** WHAT THE TASK REQUIRES **
Find the line with "else .ok (.brevB32" in the entries below, then reproduce it and every line after it down to and including the line with "(.xori (bit w", exactly.
^^^^
/-- The V class: the opcode field, bits [29:23], selects the row (R49). -/
def decodeV (w : Word) : Except DecodeError Instr :=
  match (field w 23 7).toNat with
  | 0 => .ok (.addI32 (bit w 22) (bit w 21) (field w 14 7) (field w 7 7) (field w 0 7))
  | 1 => .ok (.subI32 (bit w 22) (bit w 21) (field w 14 7) (field w 7 7) (field w 0 7))
  | 2 => .ok (.mulI32 (bit w 22) (bit w 21) (field w 14 7) (field w 7 7) (field w 0 7))
  | 3 => .ok (.mulhiI32 (bit w 22) (bit w 21) (field w 14 7) (field w 7 7) (field w 0 7))
  | 4 => .ok (.mulhiN32 (bit w 22) (bit w 21) (field w 14 7) (field w 7 7) (field w 0 7))
  | 5 => .ok (.madI32 (bit w 22) (bit w 21) (field w 14 7) (field w 7 7) (field w 0 7))
  | 6 => .ok (.addI64 (bit w 22) (bit w 21) (field w 14 7) (field w 7 7) (field w 0 7))
  | 7 => .ok (.subI64 (bit w 22) (bit w 21) (field w 14 7) (field w 7 7) (field w 0 7))
  | 8 => .ok (.andB32 (bit w 22) (bit w 21) (field w 14 7) (field w 7 7) (field w 0 7))
  | 9 => .ok (.orB32 (bit w 22) (bit w 21) (field w 14 7) (field w 7 7) (field w 0 7))
  | 10 => .ok (.xorB32 (bit w 22) (bit w 21) (field w 14 7) (field w 7 7) (field w 0 7))
  | 11 => .ok (.andnB32 (bit w 22) (bit w 21) (field w 14 7) (field w 7 7) (field w 0 7))
  | 12 => .ok (.shlB32 (bit w 22) (bit w 21) (field w 14 7) (field w 7 7) (field w 0 7))
  | 13 => .ok (.shrN32 (bit w 22) (bit w 21) (field w 14 7) (field w 7 7) (field w 0 7))
  | 14 => .ok (.shrI32 (bit w 22) (bit w 21) (field w 14 7) (field w 7 7) (field w 0 7))
  | 15 => .ok (.rotB32 (bit w 22) (bit w 21) (field w 14 7) (field w 7 7) (field w 0 7))
  | 16 => .ok (.minI32 (bit w 22) (bit w 21) (field w 14 7) (field w 7 7) (field w 0 7))
  | 17 => .ok (.maxI32 (bit w 22) (bit w 21) (field w 14 7) (field w 7 7) (field w 0 7))
  | 18 => .ok (.minN32 (bit w 22) (bit w 21) (field w 14 7) (field w 7 7) (field w 0 7))
  | 19 => .ok (.maxN32 (bit w 22) (bit w 21) (field w 14 7) (field w 7 7) (field w 0 7))
  | 20 => .ok (.seqB32 (bit w 22) (bit w 21) (field w 14 7) (field w 7 7) (field w 0 7))
  | 21 => .ok (.sneB32 (bit w 22) (bit w 21) (field w 14 7) (field w 7 7) (field w 0 7))
  | 22 => .ok (.sltI32 (bit w 22) (bit w 21) (field w 14 7) (field w 7 7) (field w 0 7))
  | 23 => .ok (.sleI32 (bit w 22) (bit w 21) (field w 14 7) (field w 7 7) (field w 0 7))
  | 24 => .ok (.sltN32 (bit w 22) (bit w 21) (field w 14 7) (field w 7 7) (field w 0 7))
  | 25 => .ok (.sleN32 (bit w 22) (bit w 21) (field w 14 7) (field w 7 7) (field w 0 7))
  | 26 => .ok (.sel (bit w 22) (bit w 21) (field w 14 7) (field w 7 7) (field w 0 7))
  | 27 => if bit w 21 then .error .sb else if field w 0 7 != 0 then .error .field else .ok (.popcB32 (bit w 22) (field w 14 7) (field w 7 7))
  | 28 => if bit w 21 then .error .sb else if field w 0 7 != 0 then .error .field else .ok (.clzB32 (bit w 22) (field w 14 7) (field w 7 7))
  | 29 => .ok (.bfeN32 (bit w 22) (bit w 21) (field w 14 7) (field w 7 7) (field w 0 7))
  | 30 => .ok (.bfiB32 (bit w 22) (bit w 21) (field w 14 7) (field w 7 7) (field w 0 7))
  | 31 => if bit w 21 then .error .sb else if field w 0 7 != 0 then .error .field else .ok (.brevB32 (bit w 22) (field w 14 7) (field w 7 7))
  | 32 => .ok (.addiI32 (bit w 22) (field w 15 7) (field w 8 7) (field w 0 8))
  | 33 => .ok (.andi (bit w 22) (field w 15 7) (field w 8 7) (field w 0 8))
  | 34 => .ok (.ori (bit w 22) (field w 15 7) (field w 8 7) (field w 0 8))
  | 35 => .ok (.xori (bit w 22) (field w 15 7) (field w 8 7) (field w 0 8))
  | 36 => if field w 5 3 != 0 then .error .field else .ok (.shli (bit w 22) (field w 15 7) (field w 8 7) (field w 0 5))
  | 37 => if field w 5 3 != 0 then .error .field else .ok (.shriN32 (bit w 22) (field w 15 7) (field w 8 7) (field w 0 5))
  | 38 => if field w 5 3 != 0 then .error .field else .ok (.shriI32 (bit w 22) (field w 15 7) (field w 8 7) (field w 0 5))
  | 39 => .ok (.muliI32 (bit w 22) (field w 15 7) (field w 8 7) (field w 0 8))
  | 40 => .ok (.dp4I8 (bit w 22) (bit w 21) (field w 14 7) (field w 7 7) (field w 0 7))
  | 41 => .ok (.dp4N8 (bit w 22) (bit w 21) (field w 14 7) (field w 7 7) (field w 0 7))
  | 42 => if bit w 21 then .error .sb else if field w 0 7 != 0 then .error .field else .ok (.mov (bit w 22) (field w 14 7) (field w 7 7))
  | 44 => .ok (.leaX4 (bit w 22) (bit w 21) (field w 14 7) (field w 7 7) (field w 0 7))
  | 45 => .ok (.leaX8 (bit w 22) (bit w 21) (field w 14 7) (field w 7 7) (field w 0 7))
  | 48 => .ok (.faddF32 (bit w 22) (bit w 21) (field w 14 7) (field w 7 7) (field w 0 7))
  | 49 => .ok (.fsubF32 (bit w 22) (bit w 21) (field w 14 7) (field w 7 7) (field w 0 7))
  | 50 => .ok (.fmulF32 (bit w 22) (bit w 21) (field w 14 7) (field w 7 7) (field w 0 7))
  | 51 => .ok (.ffmaF32 (bit w 22) (bit w 21) (field w 14 7) (field w 7 7) (field w 0 7))
  | 52 => .ok (.fminF32 (bit w 22) (bit w 21) (field w 14 7) (field w 7 7) (field w 0 7))
  | 53 => .ok (.fmaxF32 (bit w 22) (bit w 21) (field w 14 7) (field w 7 7) (field w 0 7))
  | 54 => .ok (.fminnmF32 (bit w 22) (bit w 21) (field w 14 7) (field w 7 7) (field w 0 7))
  | 55 => .ok (.fmaxnmF32 (bit w 22) (bit w 21) (field w 14 7) (field w 7 7) (field w 0 7))
  | 56 => .ok (.fseqF32 (bit w 22) (bit w 21) (field w 14 7) (field w 7 7) (field w 0 7))
  | 57 => .ok (.fsltF32 (bit w 22) (bit w 21) (field w 14 7) (field w 7 7) (field w 0 7))
  | 58 => .ok (.fsleF32 (bit w 22) (bit w 21) (field w 14 7) (field w 7 7) (field w 0 7))
  | 59 => .ok (.fsunF32 (bit w 22) (bit w 21) (field w 14 7) (field w 7 7) (field w 0 7))
  | 60 => if bit w 21 then .error .sb else if field w 0 7 != 0 then .error .field else .ok (.fnegF32 (bit w 22) (field w 14 7) (field w 7 7))
  | 61 => if bit w 21 then .error .sb else if field w 0 7 != 0 then .error .field else .ok (.fabsF32 (bit w 22) (field w 14 7) (field w 7 7))
  | 62 => if bit w 21 then .error .sb else if field w 0 7 != 0 then .error .field else .ok (.frcpF32 (bit w 22) (field w 14 7) (field w 7 7))
  | 63 => if bit w 21 then .error .sb else if field w 0 7 != 0 then .error .field else .ok (.frsqF32 (bit w 22) (field w 14 7) (field w 7 7))
  | 64 => if bit w 21 then .error .sb else if field w 0 7 != 0 then .error .field else .ok (.fsqrtF32 (bit w 22) (field w 14 7) (field w 7 7))
  | 65 => .ok (.fdivF32 (bit w 22) (bit w 21) (field w 14 7) (field w 7 7) (field w 0 7))
  | 66 => if bit w 21 then .error .sb else if field w 0 7 != 0 then .error .field else .ok (.fex2F32 (bit w 22) (field w 14 7) (field w 7 7))
  | 67 => if bit w 21 then .error .sb else if field w 0 7 != 0 then .error .field else .ok (.flg2F32 (bit w 22) (field w 14 7) (field w 7 7))
  | 68 => if bit w 21 then .error .sb else if field w 0 7 != 0 then .error .field else .ok (.fsinF32 (bit w 22) (field w 14 7) (field w 7 7))
  | 69 => if bit w 21 then .error .sb else if field w 0 7 != 0 then .error .field else .ok (.fcosF32 (bit w 22) (field w 14 7) (field w 7 7))
  | 70 => .ok (.hadd2F16 (bit w 22) (bit w 21) (field w 14 7) (field w 7 7) (field w 0 7))
  | 71 => .ok (.hmul2F16 (bit w 22) (bit w 21) (field w 14 7) (field w 7 7) (field w 0 7))
  | 72 => .ok (.hfma2F16 (bit w 22) (bit w 21) (field w 14 7) (field w 7 7) (field w 0 7))
  | 73 => .ok (.badd2Bf16 (bit w 22) (bit w 21) (field w 14 7) (field w 7 7) (field w 0 7))
  | 74 => .ok (.bmul2Bf16 (bit w 22) (bit w 21) (field w 14 7) (field w 7 7) (field w 0 7))
  | 75 => .ok (.bfma2Bf16 (bit w 22) (bit w 21) (field w 14 7) (field w 7 7) (field w 0 7))
  | 76 => .ok (.daddF64 (bit w 22) (bit w 21) (field w 14 7) (field w 7 7) (field w 0 7))
  | 77 => .ok (.dmulF64 (bit w 22) (bit w 21) (field w 14 7) (field w 7 7) (field w 0 7))
  | 78 => .ok (.dfmaF64 (bit w 22) (bit w 21) (field w 14 7) (field w 7 7) (field w 0 7))
  | 79 => .ok (.dsltF64 (bit w 22) (bit w 21) (field w 14 7) (field w 7 7) (field w 0 7))
  | 80 => .ok (.cvt (bit w 22) (field w 15 7) (field w 8 7) (field w 5 3) (field w 0 5))
  | 81 => .ok (.fscaleF32 (bit w 22) (bit w 21) (field w 14 7) (field w 7 7) (field w 0 7))
  | 82 => if field w 0 5 != 0 then .error .field else .ok (.frndF32 (bit w 22) (field w 15 7) (field w 8 7) (field w 5 3))
  | 83 => if bit w 21 then .error .sb else if field w 0 7 != 0 then .error .field else .ok (.fclassF32 (bit w 22) (field w 14 7) (field w 7 7))
  | 84 => .ok (.fdot2Bf16 (bit w 22) (bit w 21) (field w 14 7) (field w 7 7) (field w 0 7))
  | 85 => .ok (.dseqF64 (bit w 22) (bit w 21) (field w 14 7) (field w 7 7) (field w 0 7))
  | 96 => if bit w 22 then .error .bit22 else .ok (.mad24I32 (bit w 21) (field w 14 7) (field w 7 7) (field w 0 7))
  | 97 => if bit w 22 then .error .bit22 else .ok (.fmulLg (bit w 21) (field w 14 7) (field w 7 7) (field w 0 7))
  | 98 => if bit w 22 then .error .bit22 else if field w 0 7 != 0 then .error .field else .ok (.vote32Ballot (bit w 21) (field w 14 7) (field w 7 7))
  | 99 => if bit w 22 then .error .bit22 else .ok (.shfl32 (bit w 21) (field w 14 7) (field w 7 7) (field w 0 7))
  | _ => .error .reserved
^^^^
** OUTPUT **
  | 31 => if bit w 21 then .error .sb else if field w 0 7 != 0 then .error .field else .ok (.brevB32 (bit w 22) (field w 14 7) (field w 7 7))
  | 32 => .ok (.addiI32 (bit w 22) (field w 15 7) (field w 8 7) (field w 0 8))
  | 33 => .ok (.andi (bit w 22) (field w 15 7) (field w 8 7) (field w 0 8))
  | 34 => .ok (.ori (bit w 22) (field w 15 7) (field w 8 7) (field w 0 8))
  | 35 => .ok (.xori (bit w 22) (field w 15 7) (field w 8 7) (field w 0 8))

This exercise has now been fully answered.